CC: O México tem uma identidade fortíssima, enraizada em suas civilizações ancestrais, e tiramos muita energia desse legado. A gente se sente quase invencível quando se vê refletido na força dos próprios símbolos. Eu queria que essa sensação de ancestralidade e resiliência estivesse presente na obra. Símbolos como o jaguar — que representa força, agilidade e proteção espiritual — se tornaram um ponto de ancoragem visual em toda a peça.
“No esporte, união não é só sobre torcedores juntos — é sobre a harmonia entre mente e corpo, e o equilíbrio entre o talento individual e o esforço coletivo.”
O torneio em si carrega arcos emocionais intensos para jogadores e torcedores — antecipação, união, triunfo e rivalidade. Qual desses temas mais ressoou com vocês e como ele foi canalizado no trabalho?

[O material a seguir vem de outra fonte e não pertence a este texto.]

/-- The largest magnitude and what lies below it in the format stand for finite numbers. -/
theorem FF.Row.shows_normal (neg : Bool) {n : Nat} {q : Int} (h1 : 2 ^ f.fb ≤ n) (h2 : n < 2 ^ (f.fb + 1))
    (hq : 1 - (f.bias : Int) - f.fb ≤ q) (hle : q < le ∨ (q = le ∧ n ≤ lm)) :
    f.Shows (f.encode (.fin neg n q)) neg (n * 2 ^ q) := by
  have hr := row.le_lt
  have hex : (((q + f.bias + f.fb).toNat : Nat) : Int) = q + f.bias + f.fb := Int.toNat_of_nonneg (by omega)
  have he : (q + f.bias + f.fb).toNat < 2 ^ f.eb := by
    zify
    omega
  have hf : n - 2 ^ f.fb < 2 ^ f.fb := by
    rw [pow_succ] at h2
    omega
  have hs : ¬f.Special (q + f.bias + f.fb).toNat (n - 2 ^ f.fb) := (row.finite _ _ he hf).2 (by omega)
  rw [f.encode_normal neg h1 h2 hq]
  refine ⟨f.pattern_lt neg he hf, n, q, ?_, rfl⟩
  rw [row.decode_pattern neg he hf hs, if_neg (by omega), Nat.add_sub_cancel' h1, Nat.max_eq_left (by omega), hex,
    show q + (f.bias : Int) + f.fb - f.bias - f.fb = q by omega]

theorem FF.Row.shows_largest (neg : Bool) : f.Shows (f.encode (.fin neg lm le)) neg (lm * 2 ^ le) :=
  row.shows_normal neg row.lm_ge row.lm_lt row.le_ge (.inr ⟨rfl, le_rfl⟩)

/-- A full significand that is not above the largest magnitude has no place above it. -/
theorem FF.Row.place_le {n : Nat} {q : Int} (h1 : 2 ^ f.fb ≤ n) (h : (n : ℝ) * 2 ^ q ≤ lm * 2 ^ le) :
    q < le ∨ (q = le ∧ n ≤ lm) := by
  have hlm : (lm : ℝ) < 2 ^ (f.fb + 1) := mod_cast row.lm_lt
  have hn : (2 : ℝ) ^ f.fb ≤ n := mod_cast h1
  rcases lt_trichotomy q le with hq | rfl | hq
  · exact .inl hq
  · have hnl := le_of_mul_le_mul_right h (zpow_pos two_pos q)
    exact .inr ⟨rfl, mod_cast hnl⟩
  · exfalso
    have hp : (2 : ℝ) ^ (le + 1) ≤ 2 ^ q := zpow_le_zpow_right₀ one_le_two hq
    have : (lm : ℝ) * 2 ^ le < n * 2 ^ q := by
      calc (lm : ℝ) * 2 ^ le < 2 ^ (f.fb + 1) * 2 ^ le := mul_lt_mul_of_pos_right hlm (zpow_pos two_pos le)
        _ = 2 ^ f.fb * 2 ^ (le + 1) := by rw [zpow_add_one₀ two_ne_zero]; ring
        _ ≤ n * 2 ^ q := mul_le_mul hn hp (zpow_pos two_pos _).le (Nat.cast_nonneg n)
    exact absurd h this.not_ge

/-- A number on the grid that is not above the largest magnitude is encoded by a pattern that stands for it. -/
theorem FF.Row.shows_encode (neg : Bool) {n : Nat} {q : Int} (hq : 1 - (f.bias : Int) - f.fb ≤ q) (h2 : n ≤ 2 ^ (f.fb + 1))
    (h1 : q = 1 - (f.bias : Int) - f.fb ∨ 2 ^ f.fb ≤ n) (hle : (n : ℝ) * 2 ^ q ≤ lm * 2 ^ le) :
    f.Shows (f.encode (.fin neg n q)) neg (n * 2 ^ q) := by
  have hr := row.le_ge
  rcases Nat.lt_or_ge n (2 ^ f.fb) with hn | hn
  · obtain rfl : q = 1 - (f.bias : Int) - f.fb := h1.resolve_right (not_le.2 hn)
    have he : 0 < 2 ^ f.eb := Nat.two_pow_pos _
    have henc : f.encode (.fin neg n (1 - f.bias - f.fb)) = f.pattern neg 0 n := by
      by_cases h0 : n = 0
      · rw [h0, f.encode_zero]
      · exact f.encode_subnormal neg h0 hn
    rw [henc]
    exact ⟨f.pattern_lt neg he hn, _, _, row.decode_pattern neg he hn ((row.finite _ _ he hn).2 (.inl (by omega))), rfl⟩
  · rcases Nat.lt_or_eq_of_le h2 with h2 | rfl
    · exact row.shows_normal neg hn h2 hq (row.place_le hn hle)
    · have hv : ((2 ^ (f.fb + 1) : Nat) : ℝ) * 2 ^ q = (2 ^ f.fb : Nat) * 2 ^ (q + 1) := by
        rw [zpow_add_one₀ two_ne_zero]
        push_cast
        ring
      rw [f.encode_carry neg hq, hv]
      rw [hv] at hle
      exact row.shows_normal neg le_rfl (Nat.pow_lt_pow_right Nat.one_lt_two (Nat.lt_succ_self _)) (by omega)
        (row.place_le le_rfl hle)

/-- The pattern of an infinity in a format that has them. -/
theorem FF.Row.decode_encode_inf (neg : Bool) (hi : f.hasInf = true) : f.decode (f.encode (.inf neg)) = .inf neg := by
  have he : 2 ^ f.eb - 1 < 2 ^ f.eb := Nat.sub_lt (Nat.two_pow_pos _) Nat.one_pos
  have hf : 0 < 2 ^ f.fb := Nat.two_pow_pos _
  rw [f.encode_inf neg hi, row.decode_special]
  · simp only [f.pattern_mod neg hf, f.pattern_sign neg he hf, hi, and_self, if_true]
    cases neg <;> rfl
  · rw [f.pattern_exponent neg he hf, f.pattern_mod neg hf]
    exact .inl ⟨hi, rfl⟩

/-! ### Results -/

/-- An infinite result is clamped, an infinity, or what the format has instead (R129). -/
theorem FF.Row.finish_inf (neg : Bool) (rm : Rm) (sat : Bool) (l : Quad) (src : Option Int) (inNan inInf : Bool) :
    f.GivesInf lm le neg sat inInf (f.finish (.inf neg) rm sat l src inNan inInf) := by
  cases sat with
  | true =>
    refine ⟨fun _ => ?_, nofun⟩
    simp only [FF.finish, row.largest, if_true, and_self, and_true]
    exact row.shows_largest neg
  | false =>
    refine ⟨nofun, fun _ => ⟨rfl, fun hi => ⟨row.decode_encode_inf neg hi, ?_, ?_⟩, ?_, ?_⟩⟩
    · simp [FF.finish, hi]
    · simp [FF.finish, hi]
    · rintro rfl
      exact ⟨rfl, rfl, rfl⟩
    · rintro rfl
      have hl := row.largest
      obtain ⟨rfl, rfl⟩ := Prod.mk.inj hl
      have hb : (ffE2m1.finish (.inf neg) rm false l src inNan inInf).bits = ffE2m1.encode (.inf neg) := rfl
      rw [hb]
      refine ⟨?_, rfl, rfl, rfl⟩
      cases neg with
      | false => exact ⟨by decide, 3, 1, by decide, rfl⟩
      | true => exact ⟨by decide, 3, 1, by decide, rfl⟩

theorem FF.Row.finish_nan (rm : Rm) (sat : Bool) (l : Quad) (src : Option Int) (inNan inInf : Bool) :
    f.finish .nan rm sat l src inNan inInf = ⟨nb, drawn rm 1 l, f.hasNan && !inNan, false, false⟩ := by
  rw [← row.nan]
  rfl

/-- Whether a multiple of the spacing is above the largest magnitude, as the model finds it: by the places, then by the digits. -/
theorem exceeds_iff {n : Nat} (hn : n ≠ 0) (q : Int) :
    (decide (q + Nat.log2 n > le + Nat.log2 lm) || (decide (q + Nat.log2 n = le + Nat.log2 lm) &&
      (if q ≤ le then decide (lm * 2 ^ (le - q).toNat < n) else decide (lm < n * 2 ^ (q - le).toNat)))) = true
    ↔ (lm : ℝ) * 2 ^ le < n * 2 ^ q := by
  have hlm : lm ≠ 0 := (Nat.lt_of_lt_of_le (Nat.two_pow_pos _) row.lm_ge).ne'
  rcases lt_trichotomy (q + (Nat.log2 n : Int)) (le + Nat.log2 lm) with h | h | h
  · have hlt : (n : ℝ) * 2 ^ q ≤ lm * 2 ^ le :=
      (lt_two_zpow_log2 n q).le.trans ((zpow_le_zpow_right₀ one_le_two (by omega)).trans (two_zpow_log2_le le hlm))
    simp [h.not_gt, h.ne, hlt.not_gt]
  · simp only [h, gt_iff_lt, lt_self_iff_false, decide_false, decide_true, Bool.true_and, Bool.false_or]
    split
    · rename_i hq
      rw [decide_eq_true_iff, ← mul_two_pow_toNat lm hq, mul_lt_mul_iff_left₀ (zpow_pos two_pos q), Nat.cast_lt]
    · rename_i hq
      rw [decide_eq_true_iff, ← mul_two_pow_toNat n (not_le.1 hq).le, mul_lt_mul_iff_left₀ (zpow_pos two_pos le), Nat.cast_lt]
  · have hlt : (lm : ℝ) * 2 ^ le < n * 2 ^ q :=
      (lt_two_zpow_log2 lm le).trans_le ((zpow_le_zpow_right₀ one_le_two (by omega)).trans (two_zpow_log2_le q hn))
    simp [h, hlt]

/-- A rounded magnitude that is not above the largest stays as it is. -/
theorem FF.Row.roundNum_of_le (x : Ex) (rm : Rm) (d : Nat) (s : Quad)
    (h : (roundUnits x (f.spacing x) rm d s : ℝ) * 2 ^ f.spacing x ≤ lm * 2 ^ le) :
    f.roundNum x rm d s = .fin x.neg (roundUnits x (f.spacing x) rm d s) (f.spacing x) := by
  unfold FF.roundNum
  simp only [row.largest]
  refine if_neg ?_
  rintro ⟨hn, ht⟩
  exact absurd ((exceeds_iff row hn _).1 ht) h.not_gt

/-- One above it becomes the largest magnitude or an infinity, as the mode says. -/
theorem FF.Row.roundNum_of_lt (x : Ex) (rm : Rm) (d : Nat) (s : Quad)
    (h : (lm : ℝ) * 2 ^ le < roundUnits x (f.spacing x) rm d s * 2 ^ f.spacing x) :
    f.roundNum x rm d s = if rm = .rtz ∨ (rm = .rdn ∧ x.neg = false) ∨ (rm = .rup ∧ x.neg = true) then .fin x.neg lm le else .inf x.neg := by
  have hn : roundUnits x (f.spacing x) rm d s ≠ 0 := by
    intro hz
    rw [hz, Nat.cast_zero, zero_mul] at h
    exact absurd h (not_lt.2 (by positivity))
  unfold FF.roundNum
  simp only [row.largest]
  rw [if_pos ⟨hn, (exceeds_iff row hn _).2 h⟩]
  cases rm <;> cases x.neg <;> rfl

end

end Sys2Proof.Machine
end


section
/-! SUPPORT. Rounding an exact value to a format: the spacing of its grid, and the result (spec/07 R129, R130). -/

namespace Sys2Proof.Machine

/-- A mark stands only after more digits than any format keeps with its random bits. -/
def Ex.Fine (x : Ex) : Prop := x.more = true → 2 ^ 40 ≤ x.m

theorem Ex.fine_of_exact {x : Ex} (h : x.more = false) : x.Fine := fun hm => absurd (h.symm.trans hm) Bool.false_ne_true

theorem Ex.stands_exact (neg : Bool) (m : Nat) (e : Int) : Ex.Stands ⟨neg, m, e, false⟩ (m * 2 ^ e) := by
  simp [Ex.Stands]
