/-- The request a step takes is the oldest of a requester that has one, for every schedule (R49, R50): that requester
loses it, every other requester keeps its own, and apart from these queues only the counter `turn` changes, which
advances by one. None is taken only when none is pending. The counter, and taking a request whenever one is pending,
are the model's choices (log entry 4), and so are the queues (log entry 3). -/
def Obligations.TakesOldestOfSomeRequester : Prop :=
  (∀ (s taken : State) (r : Nat) (req : Bytes), acceptRequest s = some (r, req, taken) →
    ∃ rest, s.requesters[r]? = some (req :: rest)
      ∧ taken = { s with requesters := s.requesters.set r rest, turn := s.turn + 1 })
  ∧ (∀ s : State, acceptRequest s = none ↔ ∀ q ∈ s.requesters, q = [])

/-- Progress (R193): with the invariant and a request pending, a step answers exactly one request with exactly one
response, delivered to a requester, and leaves the port idle. That it takes one in this very step, and the list of
delivered responses, are the model's choices (log entries 4 and 7). -/
def Obligations.EachStepAnswersOneRequest : Prop :=
  ∀ s : State, Inv s → s.resetIn = false → 0 < pendingCount s →
    ∃ t r b, step s = .next t ∧ t.delivered = s.delivered ++ [(r, b)] ∧ b ≠ []
      ∧ pendingCount t + 1 = pendingCount s ∧ t.responsePort = none ∧ t.resetIn = false

/-- With no request pending and the reset input released the block waits: nothing changes (R182; that waiting is a step of
its own is the model's choice, log entry 5). -/
def Obligations.IdleStepChangesNothing : Prop :=
  ∀ s : State, s.resetIn = false → pendingCount s = 0 → step s = .next s

/-- The reset input (R180): the cursor is 0 and no response is pending. R180 calls the bytes of the buffer only
unspecified: that none is listed afterwards, so that reading any faults as `unwrittenByte`, is the model's choice (log
entry 1). That the input lands between requests, is then released, and leaves what the requesters hold, the delivered
responses and the counter alone is the model's choice (log entry 6). -/
def Obligations.ResetInputEmptiesBuffer : Prop :=
  ∀ s : State, s.resetIn = true →
    ∃ t, step s = .next t ∧ t.rxLen = 0 ∧ t.responsePort = none ∧ t.resetIn = false
      ∧ t.rxBuf = State.reset.rxBuf
      ∧ (∀ k, k < 512 → readByte t.rxBuf k = .error (.unwrittenByte k))
      ∧ t.requesters = s.requesters ∧ t.delivered = s.delivered ∧ t.turn = s.turn
end

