-- ==== Sys2Proof/Laws/State.lean ====
section
/-! SUPPORT. What each update of the state does to each field: one lemma per field per update, true by rfl, so that no
later proof unfolds a record update. -/

namespace Sys2Proof.Machine

variable (s : State) (r : Bytes) (c : ResultCode) (chunk : Bytes)

/-! ## emptyBuffer -/

@[simp] theorem emptyBuffer_rxLen : (emptyBuffer s).rxLen = 0 := rfl
@[simp] theorem emptyBuffer_rxBuf : (emptyBuffer s).rxBuf = s.rxBuf := rfl
@[simp] theorem emptyBuffer_responsePort : (emptyBuffer s).responsePort = s.responsePort := rfl
@[simp] theorem emptyBuffer_resetIn : (emptyBuffer s).resetIn = s.resetIn := rfl
@[simp] theorem emptyBuffer_requesters : (emptyBuffer s).requesters = s.requesters := rfl
@[simp] theorem emptyBuffer_delivered : (emptyBuffer s).delivered = s.delivered := rfl
@[simp] theorem emptyBuffer_turn : (emptyBuffer s).turn = s.turn := rfl

/-! ## appendChunk -/

@[simp] theorem appendChunk_rxLen :
    (appendChunk chunk s).rxLen = BitVec.ofNat 10 (s.rxLen.toNat + chunk.length) := rfl
@[simp] theorem appendChunk_rxBuf : (appendChunk chunk s).rxBuf = memWrite s.rxBuf s.rxLen.toNat chunk := rfl
@[simp] theorem appendChunk_responsePort : (appendChunk chunk s).responsePort = s.responsePort := rfl
@[simp] theorem appendChunk_resetIn : (appendChunk chunk s).resetIn = s.resetIn := rfl
@[simp] theorem appendChunk_requesters : (appendChunk chunk s).requesters = s.requesters := rfl
@[simp] theorem appendChunk_delivered : (appendChunk chunk s).delivered = s.delivered := rfl
@[simp] theorem appendChunk_turn : (appendChunk chunk s).turn = s.turn := rfl

/-! ## respond -/

@[simp] theorem respond_rxLen : (respond r s).rxLen = s.rxLen := rfl
@[simp] theorem respond_rxBuf : (respond r s).rxBuf = s.rxBuf := rfl
@[simp] theorem respond_responsePort : (respond r s).responsePort = some r := rfl
@[simp] theorem respond_resetIn : (respond r s).resetIn = s.resetIn := rfl
@[simp] theorem respond_requesters : (respond r s).requesters = s.requesters := rfl
@[simp] theorem respond_delivered : (respond r s).delivered = s.delivered := rfl
@[simp] theorem respond_turn : (respond r s).turn = s.turn := rfl
@[simp] theorem validBytes_respond : validBytes (respond r s) = validBytes s := rfl

/-- Raising an error is its one-byte response and nothing else. -/
@[simp] theorem raiseError_eq_respond : raiseError c s = respond [codeByte c] s := rfl

/-! ## takeReset -/

@[simp] theorem takeReset_rxLen : (takeReset s).rxLen = 0 := rfl
@[simp] theorem takeReset_rxBuf : (takeReset s).rxBuf = [] := rfl
@[simp] theorem takeReset_responsePort : (takeReset s).responsePort = none := rfl
@[simp] theorem takeReset_resetIn : (takeReset s).resetIn = false := rfl
@[simp] theorem takeReset_requesters : (takeReset s).requesters = s.requesters := rfl
@[simp] theorem takeReset_delivered : (takeReset s).delivered = s.delivered := rfl
@[simp] theorem takeReset_turn : (takeReset s).turn = s.turn := rfl

/-! ## deliverTo -/

/-- With a response on the port, delivery moves it to its requester. -/
theorem deliverTo_of_response {s : State} {b : Bytes} (h : s.responsePort = some b) (k : Nat) :
    deliverTo k s = { s with responsePort := none, delivered := s.delivered ++ [(k, b)] } := by
  simp only [deliverTo, h]

@[simp] theorem deliverTo_respond (k : Nat) :
    deliverTo k (respond r s) = { s with responsePort := none, delivered := s.delivered ++ [(k, r)] } := rfl

theorem deliverTo_rxLen (k : Nat) : (deliverTo k s).rxLen = s.rxLen := by
  unfold deliverTo; split <;> rfl
theorem deliverTo_rxBuf (k : Nat) : (deliverTo k s).rxBuf = s.rxBuf := by
  unfold deliverTo; split <;> rfl
theorem deliverTo_responsePort (k : Nat) : (deliverTo k s).responsePort = none := by
  unfold deliverTo; split
  · assumption
  · rfl
theorem deliverTo_resetIn (k : Nat) : (deliverTo k s).resetIn = s.resetIn := by
  unfold deliverTo; split <;> rfl
theorem deliverTo_requesters (k : Nat) : (deliverTo k s).requesters = s.requesters := by
  unfold deliverTo; split <;> rfl
theorem deliverTo_turn (k : Nat) : (deliverTo k s).turn = s.turn := by
  unfold deliverTo; split <;> rfl

/-! ## The valid bytes depend on the cursor and the buffer alone -/

theorem validBytes_congr {s t : State} (hl : t.rxLen = s.rxLen) (hb : t.rxBuf = s.rxBuf) :
    validBytes t = validBytes s := by
  simp only [validBytes, hl, hb]

end Sys2Proof.Machine
end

CC: O tema que mais ressoa em mim é a união. No esporte, união não é só sobre torcedores lado a lado — é sobre a harmonia entre mente e corpo, e o equilíbrio entre a habilidade individual e o esforço coletivo. Essa ideia vai além dos jogadores em campo: reflete como o México se reúne em celebração e como este torneio cria uma sensação rara de unidade entre as três nações-sede. Para mim, canalizar essa convergência era fundamental.
RM: Triunfo foi o que mais reverberou em mim. Principalmente aquele momento em alta voltagem logo antes de algo incrível acontecer. Eu quis capturar essa antecipação em “bullet time”, em que tudo desacelera, a tensão atinge o auge e você quase sente o gol ou a vitória se materializando na sua frente. Esses segundos suspensos viraram o motor emocional de toda a direção visual.
A união também teve um papel importante, especialmente na forma como trabalhei a representação cultural. Ao destacar as origens diversas que compõem a seleção canadense, eu queria que a obra refletisse a força coletiva e a identidade compartilhada por trás desses momentos de glória.